Rogers got tired of playing bass in the New Christy Minstrels pretty quickly. A year after he joined the group, Rogers and three other New Christy Minstrels left to form a psych-rock band called the First Edition. The First Edition scored a big hit with the 1967 psych-rock banger “Just Dropped In (To See What Condition My Condition Was In),” now known to many of us as the Big Lebowski dream-sequence song. (“Just Dropped In” peaked at #5. It’s an 8.) The First Edition — then known as Kenny Rogers & The First Edition — moved in a more definitively country direction when they recorded 1968’s “Ruby, Don’t Take Your Love To Town,” a heart-wrenching story-song that the country great Mel Tillis had written a few years ago. On “Ruby,” Rogers’ narrator is a disabled veteran pleading with his wife not to cheat on him. That song will mess you up if you let it. (“Ruby” peaked at #6. It’s a 9.)

The First Edition went a few years without making any hits, and they broke up in 1976. Rogers went solo and immediately dove into country, which was the right move for him. After spending time in doo-wop, jazz, folk, and psychedelia, Rogers understood that country music was his ideal vehicle. Rogers’ voice was a full, sensitive, craggy baritone, capable of hinting at gravitas without diving into melodrama. He hit big in 1977 with the guilt-ridden infidelity song “Lucille,” a country chart-topper that peaked at #5 on the Hot 100. (It’s an 8.) Pretty much everything that Rogers released between 1978 and the mid-’80s hit huge on the country and adult contemporary charts, and plenty of them were top-20 hits on the Hot 100, too. Starting in 1980, Rogers also starred in a series of made-for-TV movies based on “The Gambler.” They made five of those films before the franchise was done. Rogers was based in country, but he was a genuine cross-cultural phenomenon.

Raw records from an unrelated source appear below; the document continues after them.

/-- A REF chain at an instant, from the ok outputs of the snapshot (R166): extrapolated for at most mod.est_hold_us. -/
def Dev.refAt (d : Dev) (src : Nat) (hist : List Sample) (t : Int) : Option F32 :=
  match hist with
  | [] => none
  | s :: _ =>
    if s.t + (ticksOfUs (d.pn P.mod_est_hold_us) : Nat) < t then none
    else match bracket hist t with
      | some (a, b) => some (lineAt a.v a.t b.v b.t t)
      | none => if src < 8 then some s.v else none

/-- arm_current_at (R42, R43, R166). -/
def Dev.armCurrent (d : Dev) (a : Nat) (t : Int) : Option F32 :=
  let src := d.pn P.mod_iarm_src
  if src < 8 then d.refAt src (d.cyc.snapHist.get [] (96 + src)) t
  else
    let hold : Int := (ticksOfUs (d.pn P.mod_est_hold_us) : Nat)
    let bs := (d.armSt a).lead.filter fun b => decide (b.1 < d.cyc.k) && decide (d.tOf d.cyc.k - hold ≤ d.tOf b.1)
    match bs with
    | b :: c :: _ => some (lineAt (f32ofRat c.2 1000) (d.tOf c.1) (f32ofRat b.2 1000) (d.tOf b.1) t)
    | [b] => some (f32ofRat b.2 1000)
    | [] => none

/-- The polarity of an executed state. -/
def polarity : CellCmd → Int
  | .pos => 1
  | .neg => -1
  | .byp | .blk => 0

/-- What a schedule, newest first, holds within [a, b]: the spans of its states, oldest first. -/
def spansIn : List (Int × CellCmd) → Int → Int → List (Int × Int × CellCmd)
  | [], _, _ => []
  | (t, s) :: r, a, b =>
    let lo := max t a
    spansIn r a (min b lo) ++ (if lo < b then [(lo, b, s)] else [])

/-- Σ polarity × time over [a, b] of a schedule. -/
def insertedTicks (sched : List (Int × CellCmd)) (a b : Int) : Int :=
  (spansIn sched a b).foldl (fun n x => n + polarity x.2.2 * (x.2.1 - x.1)) 0

/-- signed_insertion_fraction (R42). -/
def insertedFraction (sched : List (Int × CellCmd)) (a b : Int) : F32 :=
  if b ≤ a then f0 else f32ofRat (insertedTicks sched a b) (b - a).toNat

/-- A sample is ok (R166). -/
def Sample.ok (s : Sample) : Bool := s.tag % 64 == 1

/-- A value times 1,000, rounded half up. -/
def milli (v : F32) : Int := (2 * f32floor 60 v * 1000 + 2 ^ 60) / (2 * 2 ^ 60)

/-- c.cap, in farads (R45). -/
def Dev.capOf (d : Dev) (c : CellRec) : F32 := if c.cap = 0 then f32ofRat (d.pn P.mod_cap_nom_uf) 1000000 else c.cap

/-- The prediction task for one cell (R42, R44, R48). -/
def Dev.predict (d : Dev) (p : Nat) : Dev :=
  let c := d.cell p
  let a := d.portArm p
  let k := d.cyc.k
  let tk := d.tOf k
  let t1 := d.tOf (k - 1)
  let live := (d.port p).stage == .run || d.simCell p
  let smp := d.cyc.snapMeas.find p
  let ik? := d.armCurrent a tk
  let okCv : Bool := match smp with
    | some s => s.ok && live
    | none => false
  let ok := okCv && ik?.isSome
  let step := (tk - t1).toNat
  let (d, v, c) :=
    if ok then match smp with
      | some s =>
        let is := (d.armCurrent a s.t).getD f0
        let ik := ik?.getD f0
        let rho := insertedFraction c.sched s.t tk
        let q := f32mul (f32mul (f32mul rho fHalf) (f32add is ik)) (secs (tk - s.t))
        (d, f32add s.v (f32div q (d.capOf c)), { c with hold := 0, seen := true })
      | none => (d, c.vPred, c)
    else if c.seen then
      match ik?, d.armCurrent a t1 with
      | some ik, some ip =>
        let rho := insertedFraction c.sched t1 tk
        let q := f32mul (f32mul (f32mul rho fHalf) (f32add ip ik)) (secs (tk - t1))
        (d, f32add c.vPred (f32div q (d.capOf c)), { c with hold := c.hold + step })
      | _, _ => (d.drawn, d.freeVal 32, { c with hold := c.hold + step })
    else (d, f0, c)
  let mv := milli v
  let bad := !f32finite v || decide (mv < -2147483648) || decide (2147483647 < mv)
  let ended := decide (ticksOfUs (d.pn P.mod_est_hold_us) < c.hold)
  let c' := { c with vPred := v, degraded := c.seen && !ok, holdOver := ended, badPred := bad }
  let d := d.setCell p c'
  if (bad && !c.badPred) || (ended && !c.holdOver) then d.raise Ev.MOD_EST_DEGRADED (d.cellEv p) else d

/-- The cell may be selected (R39, R42, R44, R48, R56, R67, R74, R75, R104, R109, R134, R438). -/
def Dev.usableCell (d : Dev) (p : Nat) : Bool :=
  let c := d.cell p
  let x := d.port p
  d.cellAt p && !bitN d.mode.causes 0 && c.seen && !c.holdOver && !c.badPred && c.retiring.isNone && !c.lost && !bitN d.par.retCells p && !d.portGone p
    && !x.mixBad && !x.capBad && !x.late && !x.fibreBad && !bitN d.mode.simLive p && x.realign.isNone && !x.mustAlign && !(d.armSt (d.portArm p)).isolated

/-- The cell is operated as a full-bridge cell (R39). -/
def Dev.fbCell (d : Dev) (p : Nat) : Bool := d.pv P.mod_cell_mix != 0 && bitN ((d.port p).caps.get 0 1) 0

/-- Key units: v in mV over 100, rounded half up and clamped (R48). -/
def keyOf (mv : Int) : Nat := (clampInt 0 0xFFFE ((2 * mv + 100) / 200)).toNat

/-- In DEBLOCKED a cell's prediction is not used for insertion before the cell has spent one full cycle in a state other
than BLK (R42): it keeps its place in the counts and carries the key 0xFFFF (DEDUCED, log entry 44). -/
def Dev.noInsert (d : Dev) (p : Nat) : Bool := d.mode.conv == .deblocked && decide ((d.cell p).nonBlk < 1)

/-- The key of an own cell (R48). -/
def Dev.cellKey (d : Dev) (p : Nat) : Nat :=
  let c := d.cell p
  let a := d.armSt (d.portArm p)
  if d.usableCell p && !d.noInsert p then
    keyOf (d.predMv p - (if a.dir then 1 else -1) * polarity c.last * (a.bandNext : Nat))
  else 0xFFFF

In 1980, Rogers had only been putting out solo singles for a few years, but he’d already done well enough to merit a greatest hits album. That greatest-hits collection eventually sold 24 million copies and became the biggest-selling country compilation album of all time. Rogers wanted a new song for the album. He’d been watching what Lionel Richie was doing with the Commodores, and he wanted one of those sweetly devotional love songs for himself.

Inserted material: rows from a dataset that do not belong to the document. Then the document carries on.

-- ==== Sys2Proof/Machine/Arm.lean ====
section
/-!
DEFINITION. Machine/Arm.lean: the tasks of the decision path and the blocks that arrive for it (R42 to R81, R236,
R279 to R287, R194).
-/
namespace Sys2Proof.Machine

open Sys2Proof

/-! ## Tasks (R235, R236) -/

/-- A CRIT task may run: the cycle's command deadline has not abandoned it (R247). -/
def Dev.crit (d : Dev) : Bool := d.cyc.run && !d.cyc.judged && !d.cyc.segFault

/-- The command deadline of an arm has passed: t_cmd = t_k + 0.90 µs + 0.068 µs × n_seg (Table 07-2). -/
def Dev.pastCmd (d : Dev) (a : Nat) : Bool := decide (900000 + 68000 * d.nSeg a < (d.clk - d.cyc.tk) * 1600)

/-- A CRIT task of an arm runs: one not complete at the deadline is abandoned. -/
def Dev.critRuns (d : Dev) (a : Nat) (x : Task) : Bool := d.crit && !d.pastCmd a && d.mayStart x

/-- A CARRY task that the last cycle dispatched is still to run (R233, R247). -/
def Dev.carryOwed (d : Dev) (x : Task) : Bool := !d.cyc.skip1 && d.cyc.asked1.any (fun y => y.1 == x) && !d.cyc.done1.contains x

/-- A CARRY task runs: the last cycle's first, and none of a cycle that overran (R247). -/
def Dev.carryRuns (d : Dev) (x : Task) : Bool := d.cyc.run && (d.carryOwed x || (!(d.cyc.judged && d.cyc.rep) && d.mayStart x))

/-- It is complete, for the last cycle or for this one. -/
def Dev.carryDid (d : Dev) (x : Task) : Dev :=
  if d.carryOwed x then ({ d with cyc := { d.cyc with done1 := x :: d.cyc.done1 } }).ran x else d.did x

/-- The arm and the cells of a group. -/
def Dev.groupArm (d : Dev) (g : Nat) : Nat := ((d.groups[g]?).map (·.1)).getD 0
def Dev.groupCells (d : Dev) (g : Nat) : List Nat := ((d.groups[g]?).map (·.2)).getD []

/-- PK4: prediction and keys of a group (R42, R44, R48). -/
def execPk4Task (t : Nat) (g : Nat) (s : State) : Answer :=
  s.upd t (g < 12) fun _ d =>
    if !d.critRuns (d.groupArm g) (.pk4 g) then d
    else
      let d := (d.groupCells g).foldl Dev.predict d
      (d.putSlot (.pk4 g) ((d.groupCells g).map fun p => wrapN 32 (milli (d.cell p).vPred))).did (.pk4 g)

/-- KB: after every PK4 of the arm, its own key block, sent on ports E and W, and over T where the twin wants it (R51, R279, R285). -/
def execKbTask (t : Nat) (arm : Nat) (s : State) : Answer :=
  s.upd t (arm < 6) fun _ d =>
    if !d.critRuns arm (.kb arm) then d
    else
      let (d, b) := d.keyBlock arm
      let d := d.takeBlock arm b true
      let n := d.nSeg arm
      let (e, w) := d.reachOf n (d.segIn arm)
      let d :=
        if !d.fullTraffic then d
        else
          let d := if decide (0 < e) then d.give 0 (.key b false) else d
          let d := if decide (0 < w) then d.give 1 (.key b false) else d
          if bitN (d.armSt arm).twinWants b.seg then d.give 2 (.key b false) else d
      (d.gatherAll arm).did (.kb arm)

/-- A KEY unit arrives: counted for the cycle, forwarded cut-through within its reach, a failed one with the complement
of its CRC (R53, R54, R279, R285). -/
def execKeyBlockReceive (t : Nat) (lane : Nat) (b : KeyBlock) (crcOk : Bool) (s : State) : Answer :=
  s.upd t (lane < 6 && b.arm < 8 && b.seg < 16) fun _ d =>
    let p := lane / 2
    let d := if crcOk then d.goodBlocks lane 3 else d.badBlock lane .crc
    let a := b.arm
    let st := d.armSt a
    let serves := d.arms.contains a
    let me := d.segIn a
    let n := d.nSeg a
    let onTime := crcOk && b.cycLo == d.cyc.k % 65536
    -- forwarding
    let d :=
      if p = 2 then d
      else
        let dist := if p = 1 then (me + n - b.seg) % n else (b.seg + n - me) % n
        let far := if p = 1 then (d.reachOf n b.seg).1 else (d.reachOf n b.seg).2
        let o := 1 - p
        let d := if serves && b.seg != me && decide (0 < dist) && decide (dist < far) then d.give o (.key b (!crcOk)) else d
        if serves && onTime && bitN st.twinWants b.seg then d.give 2 (.key b false) else d
    if !serves then d
    else if !onTime then d.setArm a { d.armSt a with late := (d.armSt a).late + 1 }
    else if p = 2 then
      if (d.armSt a).gathered then d.setArm a { d.armSt a with late := (d.armSt a).late + 1 }
      else d.setArm a { d.armSt a with twinBlocks := (d.armSt a).twinBlocks.set b.seg b }
    else if (d.armSt a).gathered || decide (tKxPs n < (d.clk - d.cyc.tk) * 1600) then
      d.setArm a { d.armSt a with late := (d.armSt a).late + 1 }
    else (d.takeBlock a b true).gatherAll a

/-- A WANT block: the named KEY units held now are relayed over T, and later ones as they arrive (R285). -/
def execWantReceive (t : Nat) (lane : Nat) (masks : List Nat) (s : State) : Answer :=
  s.upd t ((lane == 4 || lane == 5) && masks.length ≤ 3) fun _ d =>
    let d := d.goodBlocks lane 1
    (List.range 3).foldl (fun d g =>
      let a := d.pni P.mod_pg_arm g
      let m := masks.getD g 0
      if a < 6 && m != 0 then
        let st := d.armSt a
        let d := d.setArm a { st with twinWants := maskOf 16 fun i => bitN m i || bitN st.twinWants i }
        (List.range 16).foldl (fun d j => match st.blocks.find j with
          | some b => if bitN m j && bitN st.fresh j then d.give 2 (.key b false) else d
          | none => d) d
      else d) d

/-- `ps` after t_k (Table 02-6). -/
def Dev.sinceCycle (d : Dev) (ps : Nat) : Bool := d.cyc.run && decide (ps ≤ (d.clk - d.cyc.tk) * 1600)

/-- At t_kx the blocks missing from the own ring are taken from the twin's copies (R54). -/
def Dev.fromTwin (d : Dev) (a : Nat) : Dev :=
  (d.armSt a).twinBlocks.foldl (fun d b => if ((d.armSt a).blocks.find b.1).isSome then d else d.takeBlock a b.2 true) d

def execKeyExchangeDeadline (t : Nat) (arm : Nat) (s : State) : Answer :=
  s.upd t (arm < 6) fun _ d => 
    if d.arms.contains arm && d.sinceCycle (tKxPs (d.nSeg arm)) && !(d.armSt arm).gathered then (d.fromTwin arm).gatherAll arm else d

/-- At t_kx + 0.15 µs the blocks count as gathered (R54, R55, R237). -/
def execTwinFillDeadline (t : Nat) (arm : Nat) (s : State) : Answer :=
  s.upd t (arm < 6) fun _ d =>
    if d.arms.contains arm && d.sinceCycle (tKxPs (d.nSeg arm) + 150000) && !(d.armSt arm).gathered then
      let d := d.fromTwin arm
      let st := d.armSt arm
      let unmet := (List.range 16).any fun j => bitN st.wants j && (st.blocks.find j).isNone
      let d := if unmet then d.raise Ev.FAB_WANT_UNMET (cellArg arm (d.segIn arm) 0) else d
      d.gatherArm arm
    else d

/-- Redundancy of an arm (R80). -/
def Dev.redundancy (d : Dev) (a nUse nFb : Nat) : Dev :=
  let st := d.armSt a
  let fb := d.pv P.mod_cell_mix != 0
  let lost := decide (nUse < d.pn P.mod_n_min) || (fb && decide (nFb < d.pn P.mod_n_fb_min))
  let warn := decide (nUse ≤ d.pn P.mod_n_min + d.pn P.mod_red_warn) || (fb && decide (nFb ≤ d.pn P.mod_n_fb_min + d.pn P.mod_red_warn))
  let arg := cellArg a (d.segIn a) 0
  let d := d.setArm a { st with lossUp := lost, warned := warn }
  let d := if lost && !st.lossUp then d.raise Ev.MOD_REDUNDANCY_LOST arg else d
  let d := if lost then d.blockCause 1 else if d.arms.any (fun x => (d.armSt x).lossUp) then d else d.clearCause 1
  if warn && !st.warned then d.raise Ev.MOD_REDUNDANCY_WARN arg else d

/-- No reference covers the cycle: at the start of selection, or so far (R23, R40, R57, R246). Before the first record in
DE-ENERGISED none is expected (DEDUCED, log entry 45). -/
def Dev.refMissing (d : Dev) (a : Nat) : Bool :=
  let st := d.armSt a
  (if st.gathered then st.record.isNone else (d.recordNow a).isNone) && !(st.refs.isEmpty && d.mode.conv == .deEnergised)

This was a canny and cynical move. Rogers knew exactly what he was doing. Talking to Billboard at the time, Rogers said, “The idea was that Lionel would come from R&B and I’d come from country, and we’d meet somewhere in pop.” This is exactly what happened. Richie flew to Las Vegas and played Rogers an unfinished demo of “Lady.” Rogers had recorded all of his post-First Edition records up until that point with producer Larry Butler, but he wanted Richie to produce “Lady.” It was Richie’s first time producing for anyone other than the Commodores. During the sessions, Richie disappeared into a bathroom for a while to write a second verse for the song.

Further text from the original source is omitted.